#### Available data ####
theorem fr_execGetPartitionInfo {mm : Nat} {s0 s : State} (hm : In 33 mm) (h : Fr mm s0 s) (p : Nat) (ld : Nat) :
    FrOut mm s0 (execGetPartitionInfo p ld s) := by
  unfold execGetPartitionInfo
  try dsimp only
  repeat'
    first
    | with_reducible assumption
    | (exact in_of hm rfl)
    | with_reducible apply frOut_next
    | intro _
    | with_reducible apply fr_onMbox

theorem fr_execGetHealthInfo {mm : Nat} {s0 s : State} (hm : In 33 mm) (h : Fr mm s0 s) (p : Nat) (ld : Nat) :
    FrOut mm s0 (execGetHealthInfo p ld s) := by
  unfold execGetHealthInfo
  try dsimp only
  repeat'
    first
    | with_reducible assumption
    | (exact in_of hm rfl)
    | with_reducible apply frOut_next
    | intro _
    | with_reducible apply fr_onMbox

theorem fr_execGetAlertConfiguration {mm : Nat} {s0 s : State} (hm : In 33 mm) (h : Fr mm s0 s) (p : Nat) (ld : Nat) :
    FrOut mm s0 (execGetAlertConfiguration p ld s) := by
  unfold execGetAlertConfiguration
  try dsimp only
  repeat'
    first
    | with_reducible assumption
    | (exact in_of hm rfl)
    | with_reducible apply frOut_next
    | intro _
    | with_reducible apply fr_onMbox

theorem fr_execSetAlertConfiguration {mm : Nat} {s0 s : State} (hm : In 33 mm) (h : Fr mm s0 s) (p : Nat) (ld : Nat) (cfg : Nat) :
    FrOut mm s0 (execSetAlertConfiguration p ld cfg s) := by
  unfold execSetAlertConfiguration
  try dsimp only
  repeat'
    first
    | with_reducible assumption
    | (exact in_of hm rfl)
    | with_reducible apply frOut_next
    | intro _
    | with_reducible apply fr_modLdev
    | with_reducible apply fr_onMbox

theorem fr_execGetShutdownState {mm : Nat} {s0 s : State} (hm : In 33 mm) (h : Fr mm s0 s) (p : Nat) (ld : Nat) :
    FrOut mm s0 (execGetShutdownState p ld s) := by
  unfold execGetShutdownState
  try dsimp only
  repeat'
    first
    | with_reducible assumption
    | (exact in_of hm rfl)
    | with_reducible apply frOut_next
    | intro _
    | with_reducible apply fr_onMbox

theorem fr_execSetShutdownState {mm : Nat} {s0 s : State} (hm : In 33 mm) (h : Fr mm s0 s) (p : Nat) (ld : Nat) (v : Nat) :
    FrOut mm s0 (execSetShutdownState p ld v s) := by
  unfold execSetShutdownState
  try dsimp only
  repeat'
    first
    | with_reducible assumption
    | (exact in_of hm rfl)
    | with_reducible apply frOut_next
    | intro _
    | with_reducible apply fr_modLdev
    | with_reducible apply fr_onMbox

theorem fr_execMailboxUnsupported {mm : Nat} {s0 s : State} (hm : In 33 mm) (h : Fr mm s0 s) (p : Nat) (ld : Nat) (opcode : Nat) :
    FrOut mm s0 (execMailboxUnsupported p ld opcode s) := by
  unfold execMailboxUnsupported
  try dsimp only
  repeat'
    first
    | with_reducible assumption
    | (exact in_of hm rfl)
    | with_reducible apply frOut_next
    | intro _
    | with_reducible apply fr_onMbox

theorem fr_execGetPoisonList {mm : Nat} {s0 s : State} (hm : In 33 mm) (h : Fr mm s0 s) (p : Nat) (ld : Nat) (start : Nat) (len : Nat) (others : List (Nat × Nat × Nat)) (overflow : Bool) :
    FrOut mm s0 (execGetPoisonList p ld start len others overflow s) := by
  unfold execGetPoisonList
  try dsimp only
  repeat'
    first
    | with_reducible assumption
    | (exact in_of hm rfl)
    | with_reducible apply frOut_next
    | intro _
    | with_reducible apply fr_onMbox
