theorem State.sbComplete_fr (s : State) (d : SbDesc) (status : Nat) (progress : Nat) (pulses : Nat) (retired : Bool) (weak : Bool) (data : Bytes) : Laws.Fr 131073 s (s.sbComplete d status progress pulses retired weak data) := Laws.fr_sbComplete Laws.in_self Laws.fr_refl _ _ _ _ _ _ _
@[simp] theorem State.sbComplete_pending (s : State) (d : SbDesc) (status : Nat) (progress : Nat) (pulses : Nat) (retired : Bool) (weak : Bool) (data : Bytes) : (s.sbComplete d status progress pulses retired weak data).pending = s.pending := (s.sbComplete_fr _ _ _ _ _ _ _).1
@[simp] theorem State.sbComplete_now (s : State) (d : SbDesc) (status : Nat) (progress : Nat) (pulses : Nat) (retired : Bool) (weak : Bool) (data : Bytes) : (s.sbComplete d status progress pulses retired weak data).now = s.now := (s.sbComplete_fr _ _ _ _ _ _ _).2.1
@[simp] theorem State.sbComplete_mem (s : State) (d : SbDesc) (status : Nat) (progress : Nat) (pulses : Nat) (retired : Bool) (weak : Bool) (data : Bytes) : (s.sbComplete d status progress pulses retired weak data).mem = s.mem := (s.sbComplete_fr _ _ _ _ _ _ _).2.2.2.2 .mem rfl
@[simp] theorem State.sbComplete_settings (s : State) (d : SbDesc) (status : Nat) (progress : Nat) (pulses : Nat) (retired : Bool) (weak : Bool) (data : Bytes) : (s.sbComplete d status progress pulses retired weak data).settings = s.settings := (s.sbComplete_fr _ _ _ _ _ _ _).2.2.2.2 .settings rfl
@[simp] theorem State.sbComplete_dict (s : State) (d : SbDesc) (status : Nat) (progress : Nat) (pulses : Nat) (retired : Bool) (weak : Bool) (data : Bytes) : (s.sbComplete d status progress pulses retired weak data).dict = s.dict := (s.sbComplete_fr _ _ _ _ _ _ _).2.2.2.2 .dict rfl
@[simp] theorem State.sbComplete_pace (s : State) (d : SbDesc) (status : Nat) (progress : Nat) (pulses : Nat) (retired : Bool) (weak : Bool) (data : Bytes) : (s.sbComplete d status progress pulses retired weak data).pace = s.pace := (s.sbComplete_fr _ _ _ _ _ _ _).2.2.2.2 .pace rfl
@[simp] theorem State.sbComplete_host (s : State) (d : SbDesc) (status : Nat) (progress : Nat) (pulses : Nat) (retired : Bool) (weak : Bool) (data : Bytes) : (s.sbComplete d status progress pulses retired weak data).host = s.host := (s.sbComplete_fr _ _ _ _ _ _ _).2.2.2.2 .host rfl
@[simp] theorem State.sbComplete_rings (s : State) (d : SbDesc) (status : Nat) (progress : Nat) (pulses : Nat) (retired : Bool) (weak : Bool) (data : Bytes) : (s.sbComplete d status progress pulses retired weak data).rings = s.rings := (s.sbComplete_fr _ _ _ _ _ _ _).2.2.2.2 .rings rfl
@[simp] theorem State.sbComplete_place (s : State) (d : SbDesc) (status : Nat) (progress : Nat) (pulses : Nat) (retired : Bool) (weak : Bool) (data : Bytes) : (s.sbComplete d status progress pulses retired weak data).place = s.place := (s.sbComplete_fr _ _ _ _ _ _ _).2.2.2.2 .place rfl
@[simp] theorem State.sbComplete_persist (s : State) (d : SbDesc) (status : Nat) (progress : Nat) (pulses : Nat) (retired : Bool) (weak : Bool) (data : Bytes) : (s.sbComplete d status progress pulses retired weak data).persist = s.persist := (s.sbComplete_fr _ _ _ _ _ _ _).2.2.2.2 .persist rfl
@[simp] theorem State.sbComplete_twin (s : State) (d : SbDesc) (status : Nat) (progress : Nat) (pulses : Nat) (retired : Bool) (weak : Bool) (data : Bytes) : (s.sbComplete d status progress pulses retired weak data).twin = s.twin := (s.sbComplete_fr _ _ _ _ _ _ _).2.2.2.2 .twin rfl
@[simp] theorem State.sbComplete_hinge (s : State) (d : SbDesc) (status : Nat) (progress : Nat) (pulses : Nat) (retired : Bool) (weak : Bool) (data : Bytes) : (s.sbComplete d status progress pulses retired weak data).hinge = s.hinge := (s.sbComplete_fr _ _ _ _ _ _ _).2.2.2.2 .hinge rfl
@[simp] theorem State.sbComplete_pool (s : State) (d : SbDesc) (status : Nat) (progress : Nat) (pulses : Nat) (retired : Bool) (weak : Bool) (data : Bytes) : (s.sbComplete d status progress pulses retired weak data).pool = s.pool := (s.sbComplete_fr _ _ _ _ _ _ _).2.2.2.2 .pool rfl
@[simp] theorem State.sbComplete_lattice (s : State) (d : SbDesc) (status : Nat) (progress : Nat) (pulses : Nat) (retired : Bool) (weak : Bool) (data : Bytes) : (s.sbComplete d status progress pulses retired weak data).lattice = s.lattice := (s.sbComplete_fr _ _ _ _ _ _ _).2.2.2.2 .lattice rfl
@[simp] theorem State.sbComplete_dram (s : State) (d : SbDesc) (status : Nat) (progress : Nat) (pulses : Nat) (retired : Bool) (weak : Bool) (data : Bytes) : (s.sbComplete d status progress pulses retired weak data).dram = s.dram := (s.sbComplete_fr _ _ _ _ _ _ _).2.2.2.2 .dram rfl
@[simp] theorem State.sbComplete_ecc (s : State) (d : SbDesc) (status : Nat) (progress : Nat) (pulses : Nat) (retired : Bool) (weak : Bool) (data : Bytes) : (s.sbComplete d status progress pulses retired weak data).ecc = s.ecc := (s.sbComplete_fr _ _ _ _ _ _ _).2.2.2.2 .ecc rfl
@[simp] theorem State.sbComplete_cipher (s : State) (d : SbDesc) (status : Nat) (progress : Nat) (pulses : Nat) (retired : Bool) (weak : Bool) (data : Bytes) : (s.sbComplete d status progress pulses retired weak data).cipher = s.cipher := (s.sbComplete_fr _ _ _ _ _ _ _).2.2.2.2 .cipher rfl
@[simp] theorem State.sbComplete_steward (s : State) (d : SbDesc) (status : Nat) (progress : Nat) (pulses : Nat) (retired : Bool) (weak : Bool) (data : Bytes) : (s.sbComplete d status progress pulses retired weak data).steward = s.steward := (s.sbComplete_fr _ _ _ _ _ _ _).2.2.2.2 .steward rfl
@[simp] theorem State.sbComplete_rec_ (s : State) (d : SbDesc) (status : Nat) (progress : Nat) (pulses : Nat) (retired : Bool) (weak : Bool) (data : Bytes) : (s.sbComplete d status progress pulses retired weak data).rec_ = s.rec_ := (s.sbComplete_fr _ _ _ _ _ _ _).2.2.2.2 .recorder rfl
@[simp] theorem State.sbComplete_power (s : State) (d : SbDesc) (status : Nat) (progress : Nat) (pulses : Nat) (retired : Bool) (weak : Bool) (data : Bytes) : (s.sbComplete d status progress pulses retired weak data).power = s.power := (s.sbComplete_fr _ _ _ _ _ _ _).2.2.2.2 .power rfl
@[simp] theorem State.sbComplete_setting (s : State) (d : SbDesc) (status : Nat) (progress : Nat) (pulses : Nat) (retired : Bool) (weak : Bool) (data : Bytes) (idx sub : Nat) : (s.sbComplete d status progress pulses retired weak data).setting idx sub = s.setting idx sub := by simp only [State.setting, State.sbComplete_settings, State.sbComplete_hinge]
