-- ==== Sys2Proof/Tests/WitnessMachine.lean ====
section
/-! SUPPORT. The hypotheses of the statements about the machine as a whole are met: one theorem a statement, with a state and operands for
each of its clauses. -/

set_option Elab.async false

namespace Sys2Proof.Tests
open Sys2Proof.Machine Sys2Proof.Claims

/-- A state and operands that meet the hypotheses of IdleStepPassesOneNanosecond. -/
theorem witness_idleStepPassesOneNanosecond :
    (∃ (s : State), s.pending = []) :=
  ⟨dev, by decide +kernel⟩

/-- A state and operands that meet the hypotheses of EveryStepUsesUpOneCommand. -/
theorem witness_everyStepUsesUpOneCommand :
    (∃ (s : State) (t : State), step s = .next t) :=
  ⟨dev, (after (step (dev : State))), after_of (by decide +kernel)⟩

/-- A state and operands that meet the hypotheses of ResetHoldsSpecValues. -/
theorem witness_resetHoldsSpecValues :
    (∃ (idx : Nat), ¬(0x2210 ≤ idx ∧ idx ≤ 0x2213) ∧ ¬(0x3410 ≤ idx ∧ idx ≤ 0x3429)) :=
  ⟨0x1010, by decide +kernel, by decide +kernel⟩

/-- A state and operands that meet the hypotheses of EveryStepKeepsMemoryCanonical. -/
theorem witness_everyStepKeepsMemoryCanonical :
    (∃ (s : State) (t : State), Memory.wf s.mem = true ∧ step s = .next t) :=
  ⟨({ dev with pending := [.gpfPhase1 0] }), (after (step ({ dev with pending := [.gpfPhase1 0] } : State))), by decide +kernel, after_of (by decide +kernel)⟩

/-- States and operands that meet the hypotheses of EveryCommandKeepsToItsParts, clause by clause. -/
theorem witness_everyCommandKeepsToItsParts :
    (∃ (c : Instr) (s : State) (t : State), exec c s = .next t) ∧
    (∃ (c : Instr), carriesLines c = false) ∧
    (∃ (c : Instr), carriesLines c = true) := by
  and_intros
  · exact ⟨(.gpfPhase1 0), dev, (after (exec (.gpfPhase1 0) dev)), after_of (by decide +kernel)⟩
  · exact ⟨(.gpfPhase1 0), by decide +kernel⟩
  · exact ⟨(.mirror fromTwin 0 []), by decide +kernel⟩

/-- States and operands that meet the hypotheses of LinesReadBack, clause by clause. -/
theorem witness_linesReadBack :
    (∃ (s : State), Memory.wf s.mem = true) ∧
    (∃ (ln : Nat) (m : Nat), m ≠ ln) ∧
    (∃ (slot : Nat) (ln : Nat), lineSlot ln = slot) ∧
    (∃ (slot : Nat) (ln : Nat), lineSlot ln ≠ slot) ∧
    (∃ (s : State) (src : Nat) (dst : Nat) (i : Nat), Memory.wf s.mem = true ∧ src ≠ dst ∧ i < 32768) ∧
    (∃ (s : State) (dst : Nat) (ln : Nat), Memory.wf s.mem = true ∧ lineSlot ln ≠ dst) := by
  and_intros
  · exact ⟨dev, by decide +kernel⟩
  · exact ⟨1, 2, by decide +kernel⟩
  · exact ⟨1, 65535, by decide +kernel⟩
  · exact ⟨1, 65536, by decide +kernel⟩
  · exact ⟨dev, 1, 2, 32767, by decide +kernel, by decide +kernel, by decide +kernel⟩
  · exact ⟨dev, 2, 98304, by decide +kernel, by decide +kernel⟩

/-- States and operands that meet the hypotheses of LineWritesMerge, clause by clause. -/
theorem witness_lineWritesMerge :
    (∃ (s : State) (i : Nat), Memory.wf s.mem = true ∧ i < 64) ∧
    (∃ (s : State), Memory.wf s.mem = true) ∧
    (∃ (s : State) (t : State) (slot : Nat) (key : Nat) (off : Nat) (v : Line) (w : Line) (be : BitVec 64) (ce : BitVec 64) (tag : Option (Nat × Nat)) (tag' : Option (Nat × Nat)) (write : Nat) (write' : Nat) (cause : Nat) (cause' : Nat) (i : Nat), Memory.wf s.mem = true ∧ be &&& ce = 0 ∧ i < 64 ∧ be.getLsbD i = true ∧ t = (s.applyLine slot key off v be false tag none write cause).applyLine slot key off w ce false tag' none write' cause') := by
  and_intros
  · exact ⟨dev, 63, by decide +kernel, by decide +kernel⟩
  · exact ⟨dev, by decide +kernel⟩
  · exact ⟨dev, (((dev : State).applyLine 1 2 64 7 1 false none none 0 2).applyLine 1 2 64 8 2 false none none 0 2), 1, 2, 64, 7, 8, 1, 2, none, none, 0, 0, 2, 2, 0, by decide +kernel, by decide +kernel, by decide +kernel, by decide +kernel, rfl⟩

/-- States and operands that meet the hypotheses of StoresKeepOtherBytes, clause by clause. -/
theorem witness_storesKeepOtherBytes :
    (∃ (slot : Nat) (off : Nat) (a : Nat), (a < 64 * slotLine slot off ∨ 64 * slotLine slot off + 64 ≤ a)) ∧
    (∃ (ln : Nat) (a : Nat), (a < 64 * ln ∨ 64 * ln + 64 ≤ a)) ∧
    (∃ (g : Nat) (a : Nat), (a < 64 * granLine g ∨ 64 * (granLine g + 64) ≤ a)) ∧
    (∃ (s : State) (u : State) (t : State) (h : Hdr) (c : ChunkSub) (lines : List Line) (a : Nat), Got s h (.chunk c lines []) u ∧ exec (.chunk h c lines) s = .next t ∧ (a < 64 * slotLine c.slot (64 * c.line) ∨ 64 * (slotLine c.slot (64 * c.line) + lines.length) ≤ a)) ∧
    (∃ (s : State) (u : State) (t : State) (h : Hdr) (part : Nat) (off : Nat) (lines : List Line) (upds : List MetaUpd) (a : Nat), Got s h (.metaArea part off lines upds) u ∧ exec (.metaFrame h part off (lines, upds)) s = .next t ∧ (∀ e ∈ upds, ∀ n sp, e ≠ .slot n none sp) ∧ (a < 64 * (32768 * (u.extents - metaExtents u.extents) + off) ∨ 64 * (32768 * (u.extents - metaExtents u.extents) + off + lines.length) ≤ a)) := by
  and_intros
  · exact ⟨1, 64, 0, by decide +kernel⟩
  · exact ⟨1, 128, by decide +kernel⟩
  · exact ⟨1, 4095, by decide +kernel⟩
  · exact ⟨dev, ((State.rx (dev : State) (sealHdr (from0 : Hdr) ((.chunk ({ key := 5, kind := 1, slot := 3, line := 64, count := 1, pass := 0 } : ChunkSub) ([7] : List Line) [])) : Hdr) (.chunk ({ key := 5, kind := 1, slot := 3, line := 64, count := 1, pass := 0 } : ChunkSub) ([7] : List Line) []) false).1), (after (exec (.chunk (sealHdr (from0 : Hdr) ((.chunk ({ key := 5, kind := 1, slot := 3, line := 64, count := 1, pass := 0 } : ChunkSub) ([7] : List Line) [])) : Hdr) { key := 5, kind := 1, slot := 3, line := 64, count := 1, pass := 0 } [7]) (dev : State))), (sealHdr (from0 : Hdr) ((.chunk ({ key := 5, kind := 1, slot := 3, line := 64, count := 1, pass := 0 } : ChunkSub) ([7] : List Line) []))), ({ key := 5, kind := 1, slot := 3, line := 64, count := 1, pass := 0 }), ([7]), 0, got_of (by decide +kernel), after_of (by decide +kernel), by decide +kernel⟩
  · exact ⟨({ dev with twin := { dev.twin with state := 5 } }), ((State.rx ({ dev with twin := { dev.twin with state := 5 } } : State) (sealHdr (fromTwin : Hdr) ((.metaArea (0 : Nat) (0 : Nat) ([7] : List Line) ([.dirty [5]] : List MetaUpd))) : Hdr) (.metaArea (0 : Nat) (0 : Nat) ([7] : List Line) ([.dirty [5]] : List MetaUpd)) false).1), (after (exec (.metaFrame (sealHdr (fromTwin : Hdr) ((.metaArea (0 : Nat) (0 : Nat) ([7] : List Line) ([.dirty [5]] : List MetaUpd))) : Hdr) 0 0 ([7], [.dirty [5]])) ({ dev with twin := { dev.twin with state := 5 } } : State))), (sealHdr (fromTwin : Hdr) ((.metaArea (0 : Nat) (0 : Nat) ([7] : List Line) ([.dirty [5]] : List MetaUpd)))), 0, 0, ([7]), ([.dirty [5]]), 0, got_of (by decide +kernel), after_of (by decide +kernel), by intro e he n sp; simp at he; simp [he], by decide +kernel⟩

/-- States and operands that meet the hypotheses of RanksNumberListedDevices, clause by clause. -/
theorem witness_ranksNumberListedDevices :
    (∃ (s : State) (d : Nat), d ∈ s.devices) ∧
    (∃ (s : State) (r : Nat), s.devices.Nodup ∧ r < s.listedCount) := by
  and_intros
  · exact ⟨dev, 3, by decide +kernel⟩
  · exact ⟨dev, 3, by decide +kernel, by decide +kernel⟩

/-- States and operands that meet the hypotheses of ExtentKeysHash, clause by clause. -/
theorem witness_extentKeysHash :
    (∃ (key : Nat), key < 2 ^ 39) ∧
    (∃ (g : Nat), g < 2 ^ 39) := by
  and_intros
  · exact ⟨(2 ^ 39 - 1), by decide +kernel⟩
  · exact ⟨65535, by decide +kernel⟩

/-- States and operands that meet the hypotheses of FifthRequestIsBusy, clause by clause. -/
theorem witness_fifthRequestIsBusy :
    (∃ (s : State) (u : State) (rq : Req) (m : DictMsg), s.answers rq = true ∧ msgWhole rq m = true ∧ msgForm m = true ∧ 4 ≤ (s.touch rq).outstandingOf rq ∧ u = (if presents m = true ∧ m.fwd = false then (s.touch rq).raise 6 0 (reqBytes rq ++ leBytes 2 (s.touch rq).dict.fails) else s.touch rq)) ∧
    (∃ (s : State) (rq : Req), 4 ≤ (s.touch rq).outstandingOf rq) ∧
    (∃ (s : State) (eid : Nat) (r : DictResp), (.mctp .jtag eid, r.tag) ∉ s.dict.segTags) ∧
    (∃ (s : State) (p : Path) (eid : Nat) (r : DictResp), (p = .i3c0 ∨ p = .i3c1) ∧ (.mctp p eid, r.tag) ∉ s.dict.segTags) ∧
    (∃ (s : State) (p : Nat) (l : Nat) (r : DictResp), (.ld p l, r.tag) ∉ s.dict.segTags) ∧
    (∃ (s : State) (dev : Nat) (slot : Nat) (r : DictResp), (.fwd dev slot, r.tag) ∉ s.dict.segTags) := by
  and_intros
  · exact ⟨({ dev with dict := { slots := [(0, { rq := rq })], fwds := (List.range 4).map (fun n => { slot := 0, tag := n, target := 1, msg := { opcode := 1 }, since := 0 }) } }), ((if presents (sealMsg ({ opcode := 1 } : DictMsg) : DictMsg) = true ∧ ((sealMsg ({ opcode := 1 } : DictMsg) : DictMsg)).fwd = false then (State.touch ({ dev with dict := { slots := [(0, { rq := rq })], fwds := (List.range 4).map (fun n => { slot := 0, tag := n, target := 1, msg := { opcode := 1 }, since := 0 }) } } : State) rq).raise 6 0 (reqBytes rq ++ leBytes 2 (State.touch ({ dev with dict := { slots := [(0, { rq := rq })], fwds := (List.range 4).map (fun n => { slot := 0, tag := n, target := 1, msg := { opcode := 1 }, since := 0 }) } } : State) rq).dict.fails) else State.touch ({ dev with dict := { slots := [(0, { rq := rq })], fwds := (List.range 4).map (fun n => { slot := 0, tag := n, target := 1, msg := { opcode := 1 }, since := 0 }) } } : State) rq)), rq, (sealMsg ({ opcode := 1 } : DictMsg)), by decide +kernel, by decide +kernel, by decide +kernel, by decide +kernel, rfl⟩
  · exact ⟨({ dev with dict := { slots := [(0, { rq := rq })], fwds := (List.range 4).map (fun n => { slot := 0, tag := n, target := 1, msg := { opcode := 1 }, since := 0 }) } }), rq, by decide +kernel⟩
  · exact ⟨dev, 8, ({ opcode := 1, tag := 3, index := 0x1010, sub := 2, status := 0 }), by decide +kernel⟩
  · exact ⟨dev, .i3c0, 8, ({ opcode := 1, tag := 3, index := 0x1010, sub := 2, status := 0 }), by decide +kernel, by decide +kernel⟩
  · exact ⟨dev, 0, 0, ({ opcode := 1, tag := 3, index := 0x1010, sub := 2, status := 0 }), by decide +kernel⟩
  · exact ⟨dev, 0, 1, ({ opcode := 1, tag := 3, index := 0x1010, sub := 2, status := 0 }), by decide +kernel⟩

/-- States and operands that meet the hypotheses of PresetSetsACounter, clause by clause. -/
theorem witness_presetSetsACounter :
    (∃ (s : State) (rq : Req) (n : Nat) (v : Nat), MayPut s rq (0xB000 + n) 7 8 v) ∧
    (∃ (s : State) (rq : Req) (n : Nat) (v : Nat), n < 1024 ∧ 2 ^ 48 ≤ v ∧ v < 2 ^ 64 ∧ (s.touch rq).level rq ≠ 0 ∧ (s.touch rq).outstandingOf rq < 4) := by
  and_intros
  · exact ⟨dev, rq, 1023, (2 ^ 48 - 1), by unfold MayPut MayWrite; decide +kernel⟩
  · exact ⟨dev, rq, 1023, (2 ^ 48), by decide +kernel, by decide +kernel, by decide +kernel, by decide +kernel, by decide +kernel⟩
####
Your answer should consist solely of the lines above from the line with "(∃ (slot : Nat) (off" to the line with "(∃ (g : Nat) (a", both included, reproduced exactly.

Response area:
    (∃ (slot : Nat) (off : Nat) (a : Nat), (a < 64 * slotLine slot off ∨ 64 * slotLine slot off + 64 ≤ a)) ∧
    (∃ (ln : Nat) (a : Nat), (a < 64 * ln ∨ 64 * ln + 64 ≤ a)) ∧
    (∃ (g : Nat) (a : Nat), (a < 64 * granLine g ∨ 64 * (granLine g + 64) ≤ a)) ∧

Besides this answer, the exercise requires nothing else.